Start of Task inputs

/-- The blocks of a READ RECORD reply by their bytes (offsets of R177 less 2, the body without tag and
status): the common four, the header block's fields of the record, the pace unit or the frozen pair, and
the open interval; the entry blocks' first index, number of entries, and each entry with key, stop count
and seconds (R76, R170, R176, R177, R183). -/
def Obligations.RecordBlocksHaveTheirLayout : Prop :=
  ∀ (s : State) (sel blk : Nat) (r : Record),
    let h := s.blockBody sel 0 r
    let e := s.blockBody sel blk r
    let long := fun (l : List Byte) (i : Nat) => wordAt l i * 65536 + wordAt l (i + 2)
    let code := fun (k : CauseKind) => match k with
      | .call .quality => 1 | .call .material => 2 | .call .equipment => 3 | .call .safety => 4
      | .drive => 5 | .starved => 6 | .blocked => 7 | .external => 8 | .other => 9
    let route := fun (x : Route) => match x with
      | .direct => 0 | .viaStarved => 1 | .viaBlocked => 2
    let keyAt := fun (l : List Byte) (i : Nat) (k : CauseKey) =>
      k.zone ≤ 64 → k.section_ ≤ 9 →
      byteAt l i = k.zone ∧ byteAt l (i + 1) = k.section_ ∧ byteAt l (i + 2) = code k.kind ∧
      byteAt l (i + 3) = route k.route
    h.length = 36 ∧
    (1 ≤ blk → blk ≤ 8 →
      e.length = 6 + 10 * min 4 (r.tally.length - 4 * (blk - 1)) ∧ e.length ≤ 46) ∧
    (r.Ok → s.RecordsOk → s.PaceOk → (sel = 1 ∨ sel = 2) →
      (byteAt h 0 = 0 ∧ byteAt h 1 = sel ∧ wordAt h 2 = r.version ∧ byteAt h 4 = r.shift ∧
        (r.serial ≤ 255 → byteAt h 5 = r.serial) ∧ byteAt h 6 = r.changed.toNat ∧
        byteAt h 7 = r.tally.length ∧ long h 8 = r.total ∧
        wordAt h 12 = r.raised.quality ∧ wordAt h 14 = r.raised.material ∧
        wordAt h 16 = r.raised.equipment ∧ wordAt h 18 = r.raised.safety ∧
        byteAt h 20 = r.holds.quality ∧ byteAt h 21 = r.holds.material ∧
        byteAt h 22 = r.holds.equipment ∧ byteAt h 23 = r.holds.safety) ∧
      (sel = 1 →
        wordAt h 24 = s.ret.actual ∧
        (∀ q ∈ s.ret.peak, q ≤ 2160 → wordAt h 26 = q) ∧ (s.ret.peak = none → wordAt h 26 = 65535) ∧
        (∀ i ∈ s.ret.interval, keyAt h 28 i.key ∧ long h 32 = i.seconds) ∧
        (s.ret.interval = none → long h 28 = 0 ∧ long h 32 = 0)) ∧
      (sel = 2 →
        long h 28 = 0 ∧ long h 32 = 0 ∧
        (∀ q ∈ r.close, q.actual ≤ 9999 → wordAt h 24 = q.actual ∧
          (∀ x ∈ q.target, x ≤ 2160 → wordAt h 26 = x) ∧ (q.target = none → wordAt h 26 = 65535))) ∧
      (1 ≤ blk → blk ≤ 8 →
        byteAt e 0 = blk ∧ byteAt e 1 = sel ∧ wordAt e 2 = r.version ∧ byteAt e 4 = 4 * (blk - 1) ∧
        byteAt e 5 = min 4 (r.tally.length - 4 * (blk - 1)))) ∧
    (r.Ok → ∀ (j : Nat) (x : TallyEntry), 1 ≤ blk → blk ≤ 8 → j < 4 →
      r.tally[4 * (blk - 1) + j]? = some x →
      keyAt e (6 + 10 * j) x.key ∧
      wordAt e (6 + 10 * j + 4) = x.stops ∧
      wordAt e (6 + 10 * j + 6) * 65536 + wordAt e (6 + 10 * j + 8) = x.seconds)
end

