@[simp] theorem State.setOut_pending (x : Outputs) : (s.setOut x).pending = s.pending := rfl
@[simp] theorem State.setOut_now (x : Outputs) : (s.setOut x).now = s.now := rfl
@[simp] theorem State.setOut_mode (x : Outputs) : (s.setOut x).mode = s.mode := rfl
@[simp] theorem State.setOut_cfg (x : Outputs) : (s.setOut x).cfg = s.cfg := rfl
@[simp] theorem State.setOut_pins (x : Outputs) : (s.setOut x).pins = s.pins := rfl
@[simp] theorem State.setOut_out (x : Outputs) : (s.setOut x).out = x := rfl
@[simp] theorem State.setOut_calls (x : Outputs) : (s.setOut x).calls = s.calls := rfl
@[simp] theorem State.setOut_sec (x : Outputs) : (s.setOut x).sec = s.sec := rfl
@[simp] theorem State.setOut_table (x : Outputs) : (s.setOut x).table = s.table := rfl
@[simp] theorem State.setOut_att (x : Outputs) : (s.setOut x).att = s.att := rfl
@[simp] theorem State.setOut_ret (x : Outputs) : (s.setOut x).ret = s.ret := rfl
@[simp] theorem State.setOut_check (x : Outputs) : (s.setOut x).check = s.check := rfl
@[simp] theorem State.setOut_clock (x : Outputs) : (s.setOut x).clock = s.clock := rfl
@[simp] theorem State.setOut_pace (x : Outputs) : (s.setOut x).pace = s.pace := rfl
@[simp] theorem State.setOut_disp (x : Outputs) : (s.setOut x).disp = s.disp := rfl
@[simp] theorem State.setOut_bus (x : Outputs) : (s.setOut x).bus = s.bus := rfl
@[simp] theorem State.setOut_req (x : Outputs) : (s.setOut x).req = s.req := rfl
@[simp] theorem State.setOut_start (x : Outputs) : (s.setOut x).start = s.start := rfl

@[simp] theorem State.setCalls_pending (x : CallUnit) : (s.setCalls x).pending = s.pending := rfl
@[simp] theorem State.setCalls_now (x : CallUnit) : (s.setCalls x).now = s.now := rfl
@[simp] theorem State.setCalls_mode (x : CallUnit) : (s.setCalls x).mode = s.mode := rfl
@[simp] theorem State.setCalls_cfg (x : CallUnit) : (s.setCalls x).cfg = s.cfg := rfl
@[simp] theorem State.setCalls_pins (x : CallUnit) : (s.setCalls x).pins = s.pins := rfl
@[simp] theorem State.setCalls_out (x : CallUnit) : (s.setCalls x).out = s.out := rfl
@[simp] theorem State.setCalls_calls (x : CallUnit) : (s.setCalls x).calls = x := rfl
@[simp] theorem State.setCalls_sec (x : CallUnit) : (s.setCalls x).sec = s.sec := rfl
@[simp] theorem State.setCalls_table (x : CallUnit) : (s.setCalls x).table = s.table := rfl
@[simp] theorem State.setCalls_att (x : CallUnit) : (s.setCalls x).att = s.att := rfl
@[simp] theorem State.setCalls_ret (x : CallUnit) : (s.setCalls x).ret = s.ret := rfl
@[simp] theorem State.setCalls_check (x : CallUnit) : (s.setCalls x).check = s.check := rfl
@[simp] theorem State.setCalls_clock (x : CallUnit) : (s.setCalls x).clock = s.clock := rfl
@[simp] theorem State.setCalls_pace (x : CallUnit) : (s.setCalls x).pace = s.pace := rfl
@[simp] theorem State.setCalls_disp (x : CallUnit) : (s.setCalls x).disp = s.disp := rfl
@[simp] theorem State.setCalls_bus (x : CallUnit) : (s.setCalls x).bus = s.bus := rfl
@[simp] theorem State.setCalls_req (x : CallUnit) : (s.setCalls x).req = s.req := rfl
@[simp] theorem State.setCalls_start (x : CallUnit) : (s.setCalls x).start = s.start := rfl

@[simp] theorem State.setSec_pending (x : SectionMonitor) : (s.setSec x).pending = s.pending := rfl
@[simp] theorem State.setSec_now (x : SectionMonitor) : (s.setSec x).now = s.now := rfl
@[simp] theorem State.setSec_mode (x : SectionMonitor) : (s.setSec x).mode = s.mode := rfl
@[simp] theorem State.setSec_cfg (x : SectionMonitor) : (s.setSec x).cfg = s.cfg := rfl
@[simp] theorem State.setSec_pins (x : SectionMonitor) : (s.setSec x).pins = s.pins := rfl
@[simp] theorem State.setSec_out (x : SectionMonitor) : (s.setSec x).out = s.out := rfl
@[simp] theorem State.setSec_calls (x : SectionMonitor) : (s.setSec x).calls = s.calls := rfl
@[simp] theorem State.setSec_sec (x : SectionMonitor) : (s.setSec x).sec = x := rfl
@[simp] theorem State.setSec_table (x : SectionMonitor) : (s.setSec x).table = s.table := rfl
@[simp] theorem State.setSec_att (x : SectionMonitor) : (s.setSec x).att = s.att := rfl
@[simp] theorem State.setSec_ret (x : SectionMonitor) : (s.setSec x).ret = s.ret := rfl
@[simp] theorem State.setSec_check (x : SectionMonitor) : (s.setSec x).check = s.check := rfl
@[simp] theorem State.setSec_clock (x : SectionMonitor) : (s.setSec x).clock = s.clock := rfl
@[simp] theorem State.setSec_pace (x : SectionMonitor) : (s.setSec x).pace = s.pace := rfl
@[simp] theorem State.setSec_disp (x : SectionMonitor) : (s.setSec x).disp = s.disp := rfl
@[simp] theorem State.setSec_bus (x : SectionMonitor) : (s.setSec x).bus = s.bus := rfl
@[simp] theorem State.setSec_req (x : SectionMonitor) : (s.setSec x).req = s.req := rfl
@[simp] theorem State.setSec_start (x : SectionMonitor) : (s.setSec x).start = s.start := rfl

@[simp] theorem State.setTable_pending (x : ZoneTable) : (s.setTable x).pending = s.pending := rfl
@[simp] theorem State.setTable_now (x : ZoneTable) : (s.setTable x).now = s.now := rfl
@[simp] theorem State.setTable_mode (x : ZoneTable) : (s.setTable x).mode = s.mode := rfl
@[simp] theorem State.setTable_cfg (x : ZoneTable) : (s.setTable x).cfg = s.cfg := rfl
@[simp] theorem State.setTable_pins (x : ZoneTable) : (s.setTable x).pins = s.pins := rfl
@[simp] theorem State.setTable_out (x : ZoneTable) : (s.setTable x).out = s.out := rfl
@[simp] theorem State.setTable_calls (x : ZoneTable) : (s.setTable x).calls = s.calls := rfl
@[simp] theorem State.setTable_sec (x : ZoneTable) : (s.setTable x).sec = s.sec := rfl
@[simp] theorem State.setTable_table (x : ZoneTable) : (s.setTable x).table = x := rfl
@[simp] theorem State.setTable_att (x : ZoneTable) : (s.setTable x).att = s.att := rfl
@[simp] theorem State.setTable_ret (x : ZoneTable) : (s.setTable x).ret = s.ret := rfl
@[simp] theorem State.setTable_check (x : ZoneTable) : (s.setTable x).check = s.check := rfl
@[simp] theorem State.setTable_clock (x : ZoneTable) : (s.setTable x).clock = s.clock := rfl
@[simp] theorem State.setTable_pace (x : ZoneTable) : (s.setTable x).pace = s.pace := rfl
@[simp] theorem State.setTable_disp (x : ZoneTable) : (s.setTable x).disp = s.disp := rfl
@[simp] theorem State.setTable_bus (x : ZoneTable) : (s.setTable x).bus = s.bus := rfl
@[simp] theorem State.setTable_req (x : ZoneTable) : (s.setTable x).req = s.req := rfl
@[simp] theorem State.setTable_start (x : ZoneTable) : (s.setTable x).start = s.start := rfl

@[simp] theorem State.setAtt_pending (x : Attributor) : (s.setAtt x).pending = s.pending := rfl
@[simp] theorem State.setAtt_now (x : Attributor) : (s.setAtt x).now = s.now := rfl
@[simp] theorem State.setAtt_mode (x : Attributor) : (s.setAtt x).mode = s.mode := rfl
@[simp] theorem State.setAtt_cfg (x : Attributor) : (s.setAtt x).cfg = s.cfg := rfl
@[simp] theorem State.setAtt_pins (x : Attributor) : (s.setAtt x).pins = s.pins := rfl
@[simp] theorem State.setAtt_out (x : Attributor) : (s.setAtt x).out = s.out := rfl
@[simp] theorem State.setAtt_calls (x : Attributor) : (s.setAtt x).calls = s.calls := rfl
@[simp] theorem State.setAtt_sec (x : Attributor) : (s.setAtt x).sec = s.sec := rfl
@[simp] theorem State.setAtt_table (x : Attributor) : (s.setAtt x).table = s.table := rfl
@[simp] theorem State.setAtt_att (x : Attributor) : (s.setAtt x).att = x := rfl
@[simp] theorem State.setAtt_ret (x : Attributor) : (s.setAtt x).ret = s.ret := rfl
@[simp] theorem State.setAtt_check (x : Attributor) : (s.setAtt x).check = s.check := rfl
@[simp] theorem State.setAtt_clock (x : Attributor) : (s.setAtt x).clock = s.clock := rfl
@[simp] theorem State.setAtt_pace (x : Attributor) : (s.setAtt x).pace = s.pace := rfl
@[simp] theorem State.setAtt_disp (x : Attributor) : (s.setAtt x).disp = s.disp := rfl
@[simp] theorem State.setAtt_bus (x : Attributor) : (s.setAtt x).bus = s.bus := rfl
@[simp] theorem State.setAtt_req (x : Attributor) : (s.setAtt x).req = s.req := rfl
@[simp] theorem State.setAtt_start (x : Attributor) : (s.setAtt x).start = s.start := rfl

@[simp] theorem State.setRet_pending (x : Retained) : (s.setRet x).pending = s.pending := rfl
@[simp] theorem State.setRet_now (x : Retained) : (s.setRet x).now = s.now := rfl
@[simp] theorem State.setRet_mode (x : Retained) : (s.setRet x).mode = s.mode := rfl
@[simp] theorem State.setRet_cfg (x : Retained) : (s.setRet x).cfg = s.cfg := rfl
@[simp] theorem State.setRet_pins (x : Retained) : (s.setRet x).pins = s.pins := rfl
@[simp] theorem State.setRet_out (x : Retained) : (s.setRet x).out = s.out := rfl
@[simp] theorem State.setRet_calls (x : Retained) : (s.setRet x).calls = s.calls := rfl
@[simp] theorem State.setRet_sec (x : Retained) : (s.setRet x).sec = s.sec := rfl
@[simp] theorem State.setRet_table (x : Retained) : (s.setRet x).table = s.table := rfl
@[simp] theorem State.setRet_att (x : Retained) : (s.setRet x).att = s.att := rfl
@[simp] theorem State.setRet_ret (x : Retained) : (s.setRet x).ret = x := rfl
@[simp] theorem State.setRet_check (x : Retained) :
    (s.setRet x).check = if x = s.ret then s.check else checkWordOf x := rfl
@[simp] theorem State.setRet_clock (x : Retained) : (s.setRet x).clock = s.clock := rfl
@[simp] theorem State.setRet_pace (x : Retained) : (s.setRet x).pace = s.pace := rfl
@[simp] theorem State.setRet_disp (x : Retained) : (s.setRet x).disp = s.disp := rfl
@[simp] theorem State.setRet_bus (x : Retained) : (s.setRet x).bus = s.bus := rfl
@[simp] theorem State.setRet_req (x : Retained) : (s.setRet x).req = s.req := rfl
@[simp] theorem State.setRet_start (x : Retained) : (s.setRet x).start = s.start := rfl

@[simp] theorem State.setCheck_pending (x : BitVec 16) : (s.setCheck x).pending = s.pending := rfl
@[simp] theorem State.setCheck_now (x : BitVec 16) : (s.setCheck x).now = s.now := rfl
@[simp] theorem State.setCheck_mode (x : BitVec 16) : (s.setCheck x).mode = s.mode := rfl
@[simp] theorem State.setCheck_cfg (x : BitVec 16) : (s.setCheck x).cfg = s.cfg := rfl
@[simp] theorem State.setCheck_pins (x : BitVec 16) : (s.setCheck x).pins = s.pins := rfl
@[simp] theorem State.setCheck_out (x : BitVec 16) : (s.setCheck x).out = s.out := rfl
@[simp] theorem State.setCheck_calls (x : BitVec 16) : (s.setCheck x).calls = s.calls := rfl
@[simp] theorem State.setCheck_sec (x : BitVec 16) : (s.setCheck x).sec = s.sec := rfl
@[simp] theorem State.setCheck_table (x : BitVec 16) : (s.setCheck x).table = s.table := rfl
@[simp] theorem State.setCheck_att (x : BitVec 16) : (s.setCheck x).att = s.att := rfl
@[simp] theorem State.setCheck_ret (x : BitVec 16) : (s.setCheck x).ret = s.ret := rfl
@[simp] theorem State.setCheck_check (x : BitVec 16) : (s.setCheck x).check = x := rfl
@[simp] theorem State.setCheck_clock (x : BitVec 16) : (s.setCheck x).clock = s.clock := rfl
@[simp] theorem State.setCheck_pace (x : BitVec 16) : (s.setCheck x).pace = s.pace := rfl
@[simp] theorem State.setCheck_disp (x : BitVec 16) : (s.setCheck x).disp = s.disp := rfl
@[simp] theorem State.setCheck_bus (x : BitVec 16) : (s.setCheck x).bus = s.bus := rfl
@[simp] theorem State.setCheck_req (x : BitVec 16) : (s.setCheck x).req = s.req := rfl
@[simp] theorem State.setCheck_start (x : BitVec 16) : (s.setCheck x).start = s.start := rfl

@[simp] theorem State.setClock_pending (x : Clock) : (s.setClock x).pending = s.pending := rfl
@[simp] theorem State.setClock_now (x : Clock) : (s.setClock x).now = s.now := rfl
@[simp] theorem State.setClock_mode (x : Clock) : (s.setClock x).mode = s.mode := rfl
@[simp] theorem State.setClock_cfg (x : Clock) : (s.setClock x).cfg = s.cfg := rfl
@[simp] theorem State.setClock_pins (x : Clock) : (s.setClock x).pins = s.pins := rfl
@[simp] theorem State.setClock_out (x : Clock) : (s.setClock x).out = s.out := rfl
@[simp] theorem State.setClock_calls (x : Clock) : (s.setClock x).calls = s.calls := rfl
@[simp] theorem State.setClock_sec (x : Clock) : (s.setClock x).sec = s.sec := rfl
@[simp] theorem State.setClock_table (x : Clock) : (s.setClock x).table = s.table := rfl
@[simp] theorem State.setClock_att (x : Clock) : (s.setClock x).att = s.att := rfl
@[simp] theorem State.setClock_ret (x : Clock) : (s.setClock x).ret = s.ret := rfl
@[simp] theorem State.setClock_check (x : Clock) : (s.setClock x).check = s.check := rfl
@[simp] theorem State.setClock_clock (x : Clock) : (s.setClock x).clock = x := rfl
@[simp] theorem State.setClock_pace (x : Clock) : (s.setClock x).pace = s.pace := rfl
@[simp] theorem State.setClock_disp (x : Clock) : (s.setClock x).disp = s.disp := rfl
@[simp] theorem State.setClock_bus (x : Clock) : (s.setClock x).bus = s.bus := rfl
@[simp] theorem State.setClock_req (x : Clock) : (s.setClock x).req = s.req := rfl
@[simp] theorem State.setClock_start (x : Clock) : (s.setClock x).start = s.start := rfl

End of Task inputs
Start of Task inputs

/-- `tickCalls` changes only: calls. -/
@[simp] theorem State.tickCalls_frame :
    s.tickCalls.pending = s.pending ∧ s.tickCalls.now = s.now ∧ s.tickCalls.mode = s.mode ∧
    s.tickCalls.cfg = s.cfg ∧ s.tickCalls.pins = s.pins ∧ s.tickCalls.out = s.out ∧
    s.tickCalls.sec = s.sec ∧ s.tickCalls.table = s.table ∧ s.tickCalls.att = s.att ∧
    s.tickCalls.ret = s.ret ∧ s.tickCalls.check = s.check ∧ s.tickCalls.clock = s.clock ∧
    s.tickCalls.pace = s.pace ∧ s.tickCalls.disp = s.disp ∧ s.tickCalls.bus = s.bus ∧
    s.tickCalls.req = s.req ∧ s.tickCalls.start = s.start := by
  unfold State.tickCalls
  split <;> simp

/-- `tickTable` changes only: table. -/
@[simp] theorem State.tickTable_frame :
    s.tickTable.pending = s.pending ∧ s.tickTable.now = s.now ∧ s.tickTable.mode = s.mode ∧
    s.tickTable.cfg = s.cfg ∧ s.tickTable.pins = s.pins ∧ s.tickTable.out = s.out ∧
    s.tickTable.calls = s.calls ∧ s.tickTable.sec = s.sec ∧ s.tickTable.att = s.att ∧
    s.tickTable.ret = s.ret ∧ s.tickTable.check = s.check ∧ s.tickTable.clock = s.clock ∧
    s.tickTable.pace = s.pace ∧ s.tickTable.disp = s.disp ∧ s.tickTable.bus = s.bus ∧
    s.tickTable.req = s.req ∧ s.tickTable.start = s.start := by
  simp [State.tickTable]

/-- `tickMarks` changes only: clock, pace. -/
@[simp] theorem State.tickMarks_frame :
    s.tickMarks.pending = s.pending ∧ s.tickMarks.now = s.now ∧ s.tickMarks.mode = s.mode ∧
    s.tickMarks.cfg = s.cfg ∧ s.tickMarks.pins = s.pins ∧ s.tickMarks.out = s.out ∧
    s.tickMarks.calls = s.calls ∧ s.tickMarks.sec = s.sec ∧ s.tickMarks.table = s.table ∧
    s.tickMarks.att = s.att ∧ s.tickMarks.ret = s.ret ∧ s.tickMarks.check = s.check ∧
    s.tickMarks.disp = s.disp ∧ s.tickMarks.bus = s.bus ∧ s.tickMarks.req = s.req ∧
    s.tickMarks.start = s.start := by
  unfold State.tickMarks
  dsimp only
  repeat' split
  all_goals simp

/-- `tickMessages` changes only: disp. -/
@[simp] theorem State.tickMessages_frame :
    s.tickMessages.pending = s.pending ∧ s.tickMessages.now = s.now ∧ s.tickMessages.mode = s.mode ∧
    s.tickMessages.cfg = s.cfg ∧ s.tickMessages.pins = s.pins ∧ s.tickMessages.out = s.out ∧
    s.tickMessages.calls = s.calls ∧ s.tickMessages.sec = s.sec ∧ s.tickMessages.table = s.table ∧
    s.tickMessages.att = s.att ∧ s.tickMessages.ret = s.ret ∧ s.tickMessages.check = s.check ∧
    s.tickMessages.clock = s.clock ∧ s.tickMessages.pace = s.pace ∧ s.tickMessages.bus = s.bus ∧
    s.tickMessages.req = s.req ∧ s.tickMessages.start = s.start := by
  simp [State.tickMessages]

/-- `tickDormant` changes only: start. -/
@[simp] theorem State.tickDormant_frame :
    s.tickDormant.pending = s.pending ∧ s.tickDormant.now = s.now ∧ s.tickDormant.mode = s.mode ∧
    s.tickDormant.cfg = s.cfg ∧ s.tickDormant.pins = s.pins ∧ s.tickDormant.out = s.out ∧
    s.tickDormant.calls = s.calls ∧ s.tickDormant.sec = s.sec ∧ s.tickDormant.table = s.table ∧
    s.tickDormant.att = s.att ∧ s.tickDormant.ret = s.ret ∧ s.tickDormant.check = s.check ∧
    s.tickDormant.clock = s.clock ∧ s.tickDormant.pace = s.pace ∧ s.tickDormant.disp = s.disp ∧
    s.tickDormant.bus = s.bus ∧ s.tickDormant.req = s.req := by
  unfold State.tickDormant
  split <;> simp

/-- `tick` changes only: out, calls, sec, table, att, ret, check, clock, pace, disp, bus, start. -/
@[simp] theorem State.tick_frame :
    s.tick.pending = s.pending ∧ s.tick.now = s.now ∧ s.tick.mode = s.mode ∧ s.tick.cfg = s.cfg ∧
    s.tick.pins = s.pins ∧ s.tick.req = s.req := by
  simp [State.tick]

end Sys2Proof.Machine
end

End of Task inputs
Start of Task inputs

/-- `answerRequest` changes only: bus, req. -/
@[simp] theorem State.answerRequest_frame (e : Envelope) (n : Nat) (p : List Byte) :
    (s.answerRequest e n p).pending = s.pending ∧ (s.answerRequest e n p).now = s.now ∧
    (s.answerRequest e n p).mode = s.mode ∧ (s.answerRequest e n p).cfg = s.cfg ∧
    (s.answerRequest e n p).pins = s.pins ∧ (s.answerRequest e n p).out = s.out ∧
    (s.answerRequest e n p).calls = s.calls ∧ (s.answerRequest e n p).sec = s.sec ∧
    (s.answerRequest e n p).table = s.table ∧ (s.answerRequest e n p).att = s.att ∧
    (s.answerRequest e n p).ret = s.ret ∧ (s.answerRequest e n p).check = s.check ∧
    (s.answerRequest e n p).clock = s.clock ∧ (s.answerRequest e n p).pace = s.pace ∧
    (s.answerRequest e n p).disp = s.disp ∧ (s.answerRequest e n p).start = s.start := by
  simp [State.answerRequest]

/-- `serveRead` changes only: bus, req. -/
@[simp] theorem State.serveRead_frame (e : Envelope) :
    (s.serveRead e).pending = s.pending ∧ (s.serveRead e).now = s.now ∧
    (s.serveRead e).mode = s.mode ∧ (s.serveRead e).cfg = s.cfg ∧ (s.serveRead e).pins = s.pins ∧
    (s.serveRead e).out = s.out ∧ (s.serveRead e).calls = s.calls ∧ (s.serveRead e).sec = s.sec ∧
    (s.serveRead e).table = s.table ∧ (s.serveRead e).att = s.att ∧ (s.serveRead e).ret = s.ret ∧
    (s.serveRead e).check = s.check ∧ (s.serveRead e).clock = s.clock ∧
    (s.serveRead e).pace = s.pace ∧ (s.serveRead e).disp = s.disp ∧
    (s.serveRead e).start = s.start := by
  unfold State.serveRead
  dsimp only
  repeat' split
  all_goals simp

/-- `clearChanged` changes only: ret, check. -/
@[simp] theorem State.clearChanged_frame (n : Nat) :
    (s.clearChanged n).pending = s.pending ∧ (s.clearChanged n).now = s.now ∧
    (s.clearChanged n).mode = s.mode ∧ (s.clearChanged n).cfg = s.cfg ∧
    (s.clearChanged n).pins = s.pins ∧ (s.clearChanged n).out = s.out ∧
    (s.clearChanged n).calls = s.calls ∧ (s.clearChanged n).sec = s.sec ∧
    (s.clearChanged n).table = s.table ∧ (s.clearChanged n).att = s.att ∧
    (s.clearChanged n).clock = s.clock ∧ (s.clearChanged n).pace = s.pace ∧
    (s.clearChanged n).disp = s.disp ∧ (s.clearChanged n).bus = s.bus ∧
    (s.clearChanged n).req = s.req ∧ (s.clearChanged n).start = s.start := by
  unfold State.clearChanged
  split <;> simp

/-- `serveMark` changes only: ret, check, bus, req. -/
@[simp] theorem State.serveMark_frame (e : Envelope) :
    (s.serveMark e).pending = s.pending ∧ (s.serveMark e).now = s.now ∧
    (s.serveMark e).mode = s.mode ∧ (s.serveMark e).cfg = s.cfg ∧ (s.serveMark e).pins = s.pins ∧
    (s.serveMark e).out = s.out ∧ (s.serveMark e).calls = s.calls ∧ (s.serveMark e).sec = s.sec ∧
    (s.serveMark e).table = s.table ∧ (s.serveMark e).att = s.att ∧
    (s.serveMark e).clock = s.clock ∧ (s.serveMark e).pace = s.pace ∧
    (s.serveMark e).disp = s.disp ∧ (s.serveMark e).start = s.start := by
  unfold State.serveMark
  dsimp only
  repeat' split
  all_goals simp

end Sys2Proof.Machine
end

End of Task inputs

What to work on »
Please copy, exactly as written, every line in the listing above from the line with "without tag and" up to and including the line with "(∀ q ∈ r.close, q.actual".

Response for this exercise »
/-- The blocks of a READ RECORD reply by their bytes (offsets of R177 less 2, the body without tag and
status): the common four, the header block's fields of the record, the pace unit or the frozen pair, and
the open interval; the entry blocks' first index, number of entries, and each entry with key, stop count
and seconds (R76, R170, R176, R177, R183). -/
def Obligations.RecordBlocksHaveTheirLayout : Prop :=
  ∀ (s : State) (sel blk : Nat) (r : Record),
    let h := s.blockBody sel 0 r
    let e := s.blockBody sel blk r
    let long := fun (l : List Byte) (i : Nat) => wordAt l i * 65536 + wordAt l (i + 2)
    let code := fun (k : CauseKind) => match k with
      | .call .quality => 1 | .call .material => 2 | .call .equipment => 3 | .call .safety => 4
      | .drive => 5 | .starved => 6 | .blocked => 7 | .external => 8 | .other => 9
    let route := fun (x : Route) => match x with
      | .direct => 0 | .viaStarved => 1 | .viaBlocked => 2
    let keyAt := fun (l : List Byte) (i : Nat) (k : CauseKey) =>
      k.zone ≤ 64 → k.section_ ≤ 9 →
      byteAt l i = k.zone ∧ byteAt l (i + 1) = k.section_ ∧ byteAt l (i + 2) = code k.kind ∧
      byteAt l (i + 3) = route k.route
    h.length = 36 ∧
    (1 ≤ blk → blk ≤ 8 →
      e.length = 6 + 10 * min 4 (r.tally.length - 4 * (blk - 1)) ∧ e.length ≤ 46) ∧
    (r.Ok → s.RecordsOk → s.PaceOk → (sel = 1 ∨ sel = 2) →
      (byteAt h 0 = 0 ∧ byteAt h 1 = sel ∧ wordAt h 2 = r.version ∧ byteAt h 4 = r.shift ∧
        (r.serial ≤ 255 → byteAt h 5 = r.serial) ∧ byteAt h 6 = r.changed.toNat ∧
        byteAt h 7 = r.tally.length ∧ long h 8 = r.total ∧
        wordAt h 12 = r.raised.quality ∧ wordAt h 14 = r.raised.material ∧
        wordAt h 16 = r.raised.equipment ∧ wordAt h 18 = r.raised.safety ∧
        byteAt h 20 = r.holds.quality ∧ byteAt h 21 = r.holds.material ∧
        byteAt h 22 = r.holds.equipment ∧ byteAt h 23 = r.holds.safety) ∧
      (sel = 1 →
        wordAt h 24 = s.ret.actual ∧
        (∀ q ∈ s.ret.peak, q ≤ 2160 → wordAt h 26 = q) ∧ (s.ret.peak = none → wordAt h 26 = 65535) ∧
        (∀ i ∈ s.ret.interval, keyAt h 28 i.key ∧ long h 32 = i.seconds) ∧
        (s.ret.interval = none → long h 28 = 0 ∧ long h 32 = 0)) ∧
      (sel = 2 →
        long h 28 = 0 ∧ long h 32 = 0 ∧
        (∀ q ∈ r.close, q.actual ≤ 9999 → wordAt h 24 = q.actual ∧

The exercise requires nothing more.